Arquivos de Neuro-Psiquiatria
versão impressa ISSN 0004-282Xversão On-line ISSN 1678-4227
MONTENEGRO, Maria Augusta et al. The clinical spectrum of malformations of cortical development. Arq. Neuro-Psiquiatr. [online]. 2007, vol.65, n.2A, pp.196-201. ISSN 0004-282X. http://dx.doi.org/10.1590/S0004-282X2007000200002.

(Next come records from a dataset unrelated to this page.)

/-- R125, R145 to R148: STOREA, STOREB, STOREX and STOREY with a memory operand write the register at the effective
address, high byte first, or its low byte alone in a short mode, and change nothing else. -/
def Obligations.StoresWriteTheirAddress : Prop :=
  ∀ r m addr s ea, effectiveAddress m addr s = .ok ea →
    (guestRange ea 2 → ∃ mem', exec (storeOf r (.memory m false addr)) s = .next { pcPlus s 3 with mem := mem' }
      ∧ (mem'.read ea).toNat = (s.reg r).toNat / 256 ∧ (mem'.read (ea + 1)).toNat = (s.reg r).toNat % 256
      ∧ sameOutside s.mem mem' ea 2)
    ∧ (guestRange ea 1 → ∃ mem', exec (storeOf r (.memory m true addr)) s = .next { pcPlus s 3 with mem := mem' }
      ∧ (mem'.read ea).toNat = (s.reg r).toNat % 256 ∧ sameOutside s.mem mem' ea 1)

/-- R125, R106: a store in register-B mode copies the register into B and changes nothing else. -/
def Obligations.StoresToRegisterB : Prop :=
  ∀ r s, exec (storeOf r .registerB) s = .next { pcPlus s 1 with b := s.reg r }

/-- R125, R145: a store in immediate or register-A mode raises IllegalInstruction, and one whose pointer or destination is
not guest-valid aborts with Segmentation, in each case without writing. -/
def Obligations.FaultingStoresWriteNothing : Prop :=
  ∀ r s,
    (∀ v, exec (storeOf r (.immediate v)) s = .next (raise .illegalInstruction (pcPlus s 3)))
    ∧ exec (storeOf r .registerA) s = .next (raise .illegalInstruction (pcPlus s 1))
    ∧ (∀ m short addr ea, effectiveAddress m addr s = .ok ea → ¬ guestRange ea (if short then 1 else 2) →
        exec (storeOf r (.memory m short addr)) s = .next (abort .segmentationFault (pcPlus s 3)))
    ∧ ∀ m short addr sg, effectiveAddress m addr s = .error sg →
        exec (storeOf r (.memory m short addr)) s = .next (abort .segmentationFault (pcPlus s 3))

/-! ## The integer ALU -/

/-- R162: ADDCA stores the sum with the carry, truncated, and sets N, V, Z and C from the exact sum; V only when both
operands had a clear sign bit and the result's is set. -/
def Obligations.AddWithCarry : Prop :=
  (∀ op, encode (.addca op) = 0x10 :: op.encode)
  ∧ (∀ op s right, resolveLoad op s = .ok right →
      ∀ (wide : Nat) (res : Word), wide = s.a.toNat + right.toNat + s.status.c.toNat → res.toNat = wide % 2 ^ 16 →
      exec (.addca op) s = .next { pcPlus s op.extraBytes with
        a := res
        status := { s.status with
          n := res.getLsbD 15
          v := !s.a.getLsbD 15 && !right.getLsbD 15 && res.getLsbD 15
          z := decide (res = 0)
          c := decide (0xFFFF < wide) } })
  ∧ ∀ op s sg, resolveLoad op s = .error sg → exec (.addca op) s = .next (raise sg (pcPlus s op.extraBytes))

/-- R163: SUBCA stores `A - right - (1 - C)` modulo 2^16; C says that the unbounded difference is not negative and V that
it is, so exactly one of them is set. -/
def Obligations.SubtractWithBorrow : Prop :=
  (∀ op, encode (.subca op) = 0x11 :: op.encode)
  ∧ (∀ op s right, resolveLoad op s = .ok right →
      ∀ (d : Int) (res : Word), d = s.a.toNat - right.toNat - (1 - s.status.c.toNat) →
      (res.toNat : Int) = d % 2 ^ 16 →
      exec (.subca op) s = .next { pcPlus s op.extraBytes with
        a := res
        status := { s.status with
          n := res.getLsbD 15
          v := decide (d < 0)
          z := decide (res = 0)
          c := decide (0 ≤ d) } })
  ∧ ∀ op s sg, resolveLoad op s = .error sg → exec (.subca op) s = .next (raise sg (pcPlus s op.extraBytes))

/-- R164: MULTUA stores the product when it fits 16 bits, with N, V, Z and C clear; a product that does not fit leaves A
unmodified and sets V only. -/
def Obligations.UnsignedMultiply : Prop :=
  (∀ op, encode (.multua op) = 0x13 :: op.encode)
  ∧ (∀ op s right, resolveLoad op s = .ok right → s.a.toNat * right.toNat < 2 ^ 16 →
      ∃ res : Word, res.toNat = s.a.toNat * right.toNat
        ∧ exec (.multua op) s = .next { pcPlus s op.extraBytes with
            a := res
            status := { s.status with n := false, v := false, z := false, c := false } })
  ∧ (∀ op s right, resolveLoad op s = .ok right → 2 ^ 16 ≤ s.a.toNat * right.toNat →
      exec (.multua op) s = .next { pcPlus s op.extraBytes with
        status := { s.status with n := false, v := true, z := false, c := false } })
  ∧ ∀ op s sg, resolveLoad op s = .error sg → exec (.multua op) s = .next (raise sg (pcPlus s op.extraBytes))

/-- R165, R171: MULTA always stores the signed product modulo 2^16; V says that the magnitude product needs more than 15
bits, N that the operands' signs differ, and Z and C are clear. -/
def Obligations.SignedMultiply : Prop :=
  (∀ op, encode (.multa op) = 0x12 :: op.encode)
  ∧ (∀ op s right, resolveLoad op s = .ok right →
      exec (.multa op) s = .next { pcPlus s op.extraBytes with
        a := BitVec.ofInt 16 (s.a.toInt * right.toInt)
        status := { s.status with
          n := s.a.getLsbD 15 != right.getLsbD 15
          v := decide (2 ^ 15 ≤ s.a.toInt.natAbs * right.toInt.natAbs)
          z := false
          c := false } })
  ∧ ∀ op s sg, resolveLoad op s = .error sg → exec (.multa op) s = .next (raise sg (pcPlus s op.extraBytes))

/-- R166: DIVUA with a divisor that is not zero puts the quotient in A and the remainder in B, and clears N, V, Z and C. -/
def Obligations.UnsignedDivide : Prop :=
  (∀ op, encode (.divua op) = 0x15 :: op.encode)
  ∧ (∀ op s right, resolveLoad op s = .ok right → right ≠ 0 →
      ∃ q r : Word, s.a.toNat = q.toNat * right.toNat + r.toNat ∧ r.toNat < right.toNat
        ∧ exec (.divua op) s = .next { pcPlus s op.extraBytes with
            a := q
            b := r
            status := { s.status with n := false, v := false, z := false, c := false } })
  ∧ (∀ op s, resolveLoad op s = .ok 0 → exec (.divua op) s = .next (raise .arithmeticFault s))
  ∧ ∀ op s sg, resolveLoad op s = .error sg → exec (.divua op) s = .next (raise sg (pcPlus s op.extraBytes))

/-- R167: DIVA with a divisor that is not zero rounds toward zero, gives the remainder the sign of the dividend, and clears
N, V, Z and C; quotient and remainder wrap to 16 bits. -/
def Obligations.SignedDivide : Prop :=
  (∀ op, encode (.diva op) = 0x14 :: op.encode)
  ∧ (∀ op s right, resolveLoad op s = .ok right → right ≠ 0 →
      ∃ q r : Int, s.a.toInt = q * right.toInt + r ∧ r.natAbs < right.toInt.natAbs
        ∧ (0 ≤ s.a.toInt → 0 ≤ r) ∧ (s.a.toInt ≤ 0 → r ≤ 0)
        ∧ exec (.diva op) s = .next { pcPlus s op.extraBytes with
            a := BitVec.ofInt 16 q
            b := BitVec.ofInt 16 r
            status := { s.status with n := false, v := false, z := false, c := false } })
  ∧ (∀ op s, resolveLoad op s = .ok 0 → exec (.diva op) s = .next (raise .arithmeticFault s))
  ∧ ∀ op s sg, resolveLoad op s = .error sg → exec (.diva op) s = .next (raise sg (pcPlus s op.extraBytes))

/-- R168, R228: a zero divisor (either signed zero for FDIVA) never reaches the unit: PC is back at the opcode, nothing is
changed, and ArithmeticFault is raised on that state. -/
def Obligations.ZeroDivisorRewinds : Prop :=
  ∀ op s right, resolveLoad op s = .ok right →
    (right = 0 → exec (.diva op) s = .next (raise .arithmeticFault s)
      ∧ exec (.divua op) s = .next (raise .arithmeticFault s))
    ∧ (right = 0x0000 ∨ right = 0x8000 → exec (.fdiva op) s = .next (raise .arithmeticFault s))

/-- R170: ADDCA with carry-in c, then SUBCA of the same operand with carry-in 1 - c, restores A; with the same carry-in c
for both, A ends at A + 2c - 1. -/
def Obligations.SubtractionUndoesAddition : Prop :=
  ∀ right s t, exec (.addca (.immediate right)) s = .next t →
    (∃ u, exec (.subca (.immediate right)) { t with status := { t.status with c := !s.status.c } } = .next u
      ∧ u.a = s.a)
    ∧ ∃ u, exec (.subca (.immediate right)) { t with status := { t.status with c := s.status.c } } = .next u
      ∧ (u.a.toNat : Int) = (s.a.toNat + 2 * s.status.c.toNat - 1) % 2 ^ 16

/-! ## Logic, shifts, increments, comparisons, carry -/

/-- R180 to R183: ANDA, ORA and XORA write A and set Z and N from it; C and V and everything else stay. -/
def Obligations.LogicalOperations : Prop :=
  ∀ op s v, resolveLoad op s = .ok v →
    exec (.anda op) s = .next { pcPlus s op.extraBytes with a := s.a &&& v, status := zn s.status (s.a &&& v) }
    ∧ exec (.ora op) s = .next { pcPlus s op.extraBytes with a := s.a ||| v, status := zn s.status (s.a ||| v) }
    ∧ exec (.xora op) s = .next { pcPlus s op.extraBytes with a := s.a ^^^ v, status := zn s.status (s.a ^^^ v) }
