-- ==== Sys2Proof/Laws/State.lean ====
section
/-! SUPPORT. One lemma per field per named update of the state, so that no later proof unfolds an update. -/

namespace Sys2Proof.Machine

/-! ## Flags -/
@[simp] theorem Status.setNvzc_n (t : Status) (k : Nvzc) : (t.setNvzc k).n = k.n := rfl
@[simp] theorem Status.setNvzc_v (t : Status) (k : Nvzc) : (t.setNvzc k).v = k.v := rfl
@[simp] theorem Status.setNvzc_u (t : Status) (k : Nvzc) : (t.setNvzc k).u = t.u := rfl
@[simp] theorem Status.setNvzc_h (t : Status) (k : Nvzc) : (t.setNvzc k).h = t.h := rfl
@[simp] theorem Status.setNvzc_i (t : Status) (k : Nvzc) : (t.setNvzc k).i = t.i := rfl
@[simp] theorem Status.setNvzc_f (t : Status) (k : Nvzc) : (t.setNvzc k).f = t.f := rfl
@[simp] theorem Status.setNvzc_z (t : Status) (k : Nvzc) : (t.setNvzc k).z = k.z := rfl
@[simp] theorem Status.setNvzc_c (t : Status) (k : Nvzc) : (t.setNvzc k).c = k.c := rfl
@[simp] theorem Status.setZN_n (t : Status) (r : Word) : (t.setZN r).n = (r != 0 && r.msb) := rfl
@[simp] theorem Status.setZN_v (t : Status) (r : Word) : (t.setZN r).v = t.v := rfl
@[simp] theorem Status.setZN_u (t : Status) (r : Word) : (t.setZN r).u = t.u := rfl
@[simp] theorem Status.setZN_h (t : Status) (r : Word) : (t.setZN r).h = t.h := rfl
@[simp] theorem Status.setZN_i (t : Status) (r : Word) : (t.setZN r).i = t.i := rfl
@[simp] theorem Status.setZN_f (t : Status) (r : Word) : (t.setZN r).f = t.f := rfl
@[simp] theorem Status.setZN_z (t : Status) (r : Word) : (t.setZN r).z = (r == 0) := rfl
@[simp] theorem Status.setZN_c (t : Status) (r : Word) : (t.setZN r).c = t.c := rfl
@[simp] theorem Status.setC_n (t : Status) (carry : Bool) : (t.setC carry).n = t.n := rfl
@[simp] theorem Status.setC_v (t : Status) (carry : Bool) : (t.setC carry).v = t.v := rfl
@[simp] theorem Status.setC_u (t : Status) (carry : Bool) : (t.setC carry).u = t.u := rfl
@[simp] theorem Status.setC_h (t : Status) (carry : Bool) : (t.setC carry).h = t.h := rfl
@[simp] theorem Status.setC_i (t : Status) (carry : Bool) : (t.setC carry).i = t.i := rfl
@[simp] theorem Status.setC_f (t : Status) (carry : Bool) : (t.setC carry).f = t.f := rfl
@[simp] theorem Status.setC_z (t : Status) (carry : Bool) : (t.setC carry).z = t.z := rfl
@[simp] theorem Status.setC_c (t : Status) (carry : Bool) : (t.setC carry).c = carry := rfl
@[simp] theorem Status.setCompare_n (t : Status) (r v : Word) : (t.setCompare r v).n = t.n := rfl
@[simp] theorem Status.setCompare_v (t : Status) (r v : Word) : (t.setCompare r v).v = t.v := rfl
@[simp] theorem Status.setCompare_u (t : Status) (r v : Word) : (t.setCompare r v).u = t.u := rfl
@[simp] theorem Status.setCompare_h (t : Status) (r v : Word) : (t.setCompare r v).h = t.h := rfl
@[simp] theorem Status.setCompare_i (t : Status) (r v : Word) : (t.setCompare r v).i = t.i := rfl
@[simp] theorem Status.setCompare_f (t : Status) (r v : Word) : (t.setCompare r v).f = t.f := rfl
@[simp] theorem Status.setCompare_z (t : Status) (r v : Word) : (t.setCompare r v).z = (r == v) := rfl
@[simp] theorem Status.setCompare_c (t : Status) (r v : Word) : (t.setCompare r v).c = decide (v.toNat ≤ r.toNat) := rfl
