/-- The hypotheses of IllegalModeBytesRaise: LOADA with mode byte 0x0A, and with register-A mode. -/
theorem witness_IllegalModeBytesRaise :
    (∀ k, k < 4 → programByte ((image [0x01, 0x0A] State.reset).pc.toNat + k))
    ∧ opcodeForm ((image [0x01, 0x0A] State.reset).mem.read 0x2600) = some (.withOperand .value .loada)
    ∧ (∀ w op, decodeMode ((image [0x01, 0x0A] State.reset).mem.read 0x2601) w = some op → op.inClass .value = false)
    ∧ ∀ w op, decodeMode ((image [0x01, 0x08] State.reset).mem.read 0x2601) w = some op → op.inClass .value = false := by
  refine ⟨fun k hk => ?_, rfl, fun w op h => ?_, fun w op h => ?_⟩
  · have : (image [0x01, 0x0A] State.reset).pc.toNat = 0x2600 := rfl
    unfold programByte
    omega
  · have h : (none : Option Operand) = some op := h
    cases h
  · have h : some Operand.registerA = some op := h
    cases h
    rfl

/-- The hypothesis of IllFormedInstructionsRaise, in every class. -/
theorem witness_IllFormedInstructionsRaise :
    (Instr.loada .registerA).wellFormed = false ∧ (Instr.storea (.immediate 0)).wellFormed = false
    ∧ (Instr.lsl (.memory .absolute true 0)).wellFormed = false ∧ (Instr.jmp .registerB).wellFormed = false := by decide

/-- The hypotheses of StepRunsTheDecodedInstruction: a running, an aborting and a waiting instruction. -/
theorem witness_StepRunsTheDecodedInstruction :
    decode (fetchBytes (image [0x28] State.reset).mem 4 0x2600) = .instr .inca 1
    ∧ gives (exec .inca (takeRequest (image [0x28] State.reset))) (fun t => t.run == .running) = true
    ∧ decode (fetchBytes (image [0x49] State.reset).mem 4 0x2600) = .instr .rts 1
    ∧ gives (exec .rts (takeRequest (image [0x49] State.reset))) (fun t => t.run != .running) = true
    ∧ decode (fetchBytes (image [0x70, 0x03, 0x00, 0x13] State.reset).mem 4 0x2600)
      = .instr (.syscall (.immediate 0x0013)) 4 := by decide

/-- The fault clause of StepRunsTheDecodedInstruction and the second case of EveryInstructionCompletes. -/
theorem witness_awaitingLine :
    exec (.syscall (.immediate 0x0013)) { State.reset with answers := [.never] } = .fault .awaitingLine := rfl

/-- The hypotheses of StepRunsTheEncodedInstruction. -/
theorem witness_StepRunsTheEncodedInstruction :
    executes (image [0x28] State.reset) ∧ Instr.inca.wellFormed = true
    ∧ bytesAt (image [0x28] State.reset).mem (image [0x28] State.reset).pc.toNat (encode .inca)
    ∧ ∀ k, k < (encode .inca).length → programByte ((image [0x28] State.reset).pc.toNat + k) := by
  refine ⟨executes_image _, rfl, fun k hk => ?_, fun k hk => ?_⟩
  · have hk : k < 1 := hk
    obtain rfl : k = 0 := by omega
    rfl
  · have hk : k < 1 := hk
    obtain rfl : k = 0 := by omega
    unfold programByte; decide

/-- The hypotheses of FetchOutsideTheImageAborts: PC beside the region, and an operand that crosses its end at each of
the three bytes. -/
theorem witness_FetchOutsideTheImageAborts :
    (executes { State.reset with pc := 0x25FF } ∧ ¬ programByte 0x25FF)
    ∧ (executes { State.reset with pc := 0xF000 } ∧ ¬ programByte 0xF000)
    ∧ (executes { stored 0xEFFF [0x01] State.reset with pc := 0xEFFF } ∧ programByte 0xEFFF
      ∧ opcodeForm ((stored 0xEFFF [0x01] State.reset).mem.read 0xEFFF) = some (.withOperand .value .loada))
    ∧ (executes { stored 0xEFFE [0x01, 0x03] State.reset with pc := 0xEFFE } ∧ programByte 0xEFFE
      ∧ opcodeForm ((stored 0xEFFE [0x01, 0x03] State.reset).mem.read 0xEFFE) = some (.withOperand .value .loada)
      ∧ (stored 0xEFFE [0x01, 0x03] State.reset).mem.read 0xEFFF ≠ 0x08
      ∧ (stored 0xEFFE [0x01, 0x03] State.reset).mem.read 0xEFFF ≠ 0x09)
    ∧ (executes { stored 0xEFFD [0x01, 0x03] State.reset with pc := 0xEFFD } ∧ programByte 0xEFFD
      ∧ opcodeForm ((stored 0xEFFD [0x01, 0x03] State.reset).mem.read 0xEFFD) = some (.withOperand .value .loada)
      ∧ (stored 0xEFFD [0x01, 0x03] State.reset).mem.read 0xEFFE ≠ 0x08
      ∧ (stored 0xEFFD [0x01, 0x03] State.reset).mem.read 0xEFFE ≠ 0x09) := by
  refine ⟨⟨⟨rfl, rfl⟩, ?_⟩, ⟨⟨rfl, rfl⟩, ?_⟩, ⟨⟨rfl, rfl⟩, ?_, rfl⟩, ⟨⟨rfl, rfl⟩, ?_, rfl, by decide, by decide⟩,
    ⟨rfl, rfl⟩, ?_, rfl, by decide, by decide⟩ <;> unfold programByte <;> decide

/-- The hypotheses of TerminalRunsHaveNoStep. -/
theorem witness_TerminalRunsHaveNoStep :
    ({ State.reset with run := .halted } : State).run = .halted
    ∧ ({ State.reset with run := .aborted .kill 0x2600 Status.zero } : State).run
      = .aborted .kill 0x2600 Status.zero := ⟨rfl, rfl⟩

/-- The hypotheses of KillRequestAborts. -/
theorem witness_KillRequestAborts :
    (nextRequest { State.reset with requests := [{ kill := true, reset := true }] }).kill = true
    ∧ State.reset.run = .running := ⟨rfl, rfl⟩

/-- The hypotheses of ResetRequestReinitialises. -/
theorem witness_ResetRequestReinitialises :
    nextRequest { State.reset with requests := [{ kill := false, reset := true }] } = { kill := false, reset := true }
    ∧ ({ State.reset with run := .halted } : State).run ≠ .running := ⟨rfl, by decide⟩

/-- The hypotheses of AbortsArePrecise: a load of the null guard. -/
theorem witness_AbortsArePrecise :
    gives (exec (.loada (.memory .absolute false 0x0000)) State.reset)
      (fun t => t.run == .aborted .segmentationFault 0x2603 { Status.zero with h := true }) = true
    ∧ State.reset.run = .running := by decide

/-- The hypotheses of TrapEntry: a zero vector, a full call stack, and room. -/
theorem witness_TrapEntry :
    (State.reset.mem.read 0x0006 ++ State.reset.mem.read 0x0007 : Word) = 0
    ∧ ((stored 0x0006 [0x26, 0x0F] State.reset).mem.read 0x0006
        ++ (stored 0x0006 [0x26, 0x0F] State.reset).mem.read 0x0007 : Word) = 0x260F
    ∧ ({ State.reset with callSp := 0x2401 } : State).callSp.toNat < 0x2402
    ∧ 0x2402 ≤ ({ State.reset with callSp := 0x2403 } : State).callSp.toNat
    ∧ State.reset.run = .running ∧ State.reset.status.h = false := by decide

BACKGROUND: Malformations of cortical development (MCD) usually manifest in childhood with epilepsy, developmental delay and focal neurological abnormalities. OBJECTIVE: To evaluate the presentation and severity of epilepsy in the different types of MCD. METHOD: We evaluated the first 100 consecutive patients with a neuroimaging diagnosis of MCD. They were identified among all the high resolution magnetic resonance imaging exams performed at our service between 1997 and 2001. The causes of referral were diverse, according to the routine of the neurology outpatient clinic. After magnetic resonance imaging diagnosis of the subtype of MCD a detailed clinical assessment was performed. RESULTS: There were 55 females and 45 males, with ages ranging from five months to 71 years old (mean=15.2 years). Seventy-seven patients presented with epilepsy. Sixty-one had partial epileptic syndromes, 13 secondary generalized syndromes, and in three, the type of epileptic syndrome could not be established. Epilepsy was less frequent in patients with the MCD subtypes of polymicrogyria and schizencephaly (p<0.001). Patients with schizencephaly and polymicrogyria had their seizures more easily controlled by antiepileptic drugs (p<0.001). CONCLUSION: That the frequency of epilepsy is lower and seizures are more easily controlled in the setting of polymicrogyria and schizencephaly. Patients with MCD frequently present with secondary generalized epilepsy early in childhood.
Palavras-chave : malformations of cortical development; EEG; epilepsy; childhood.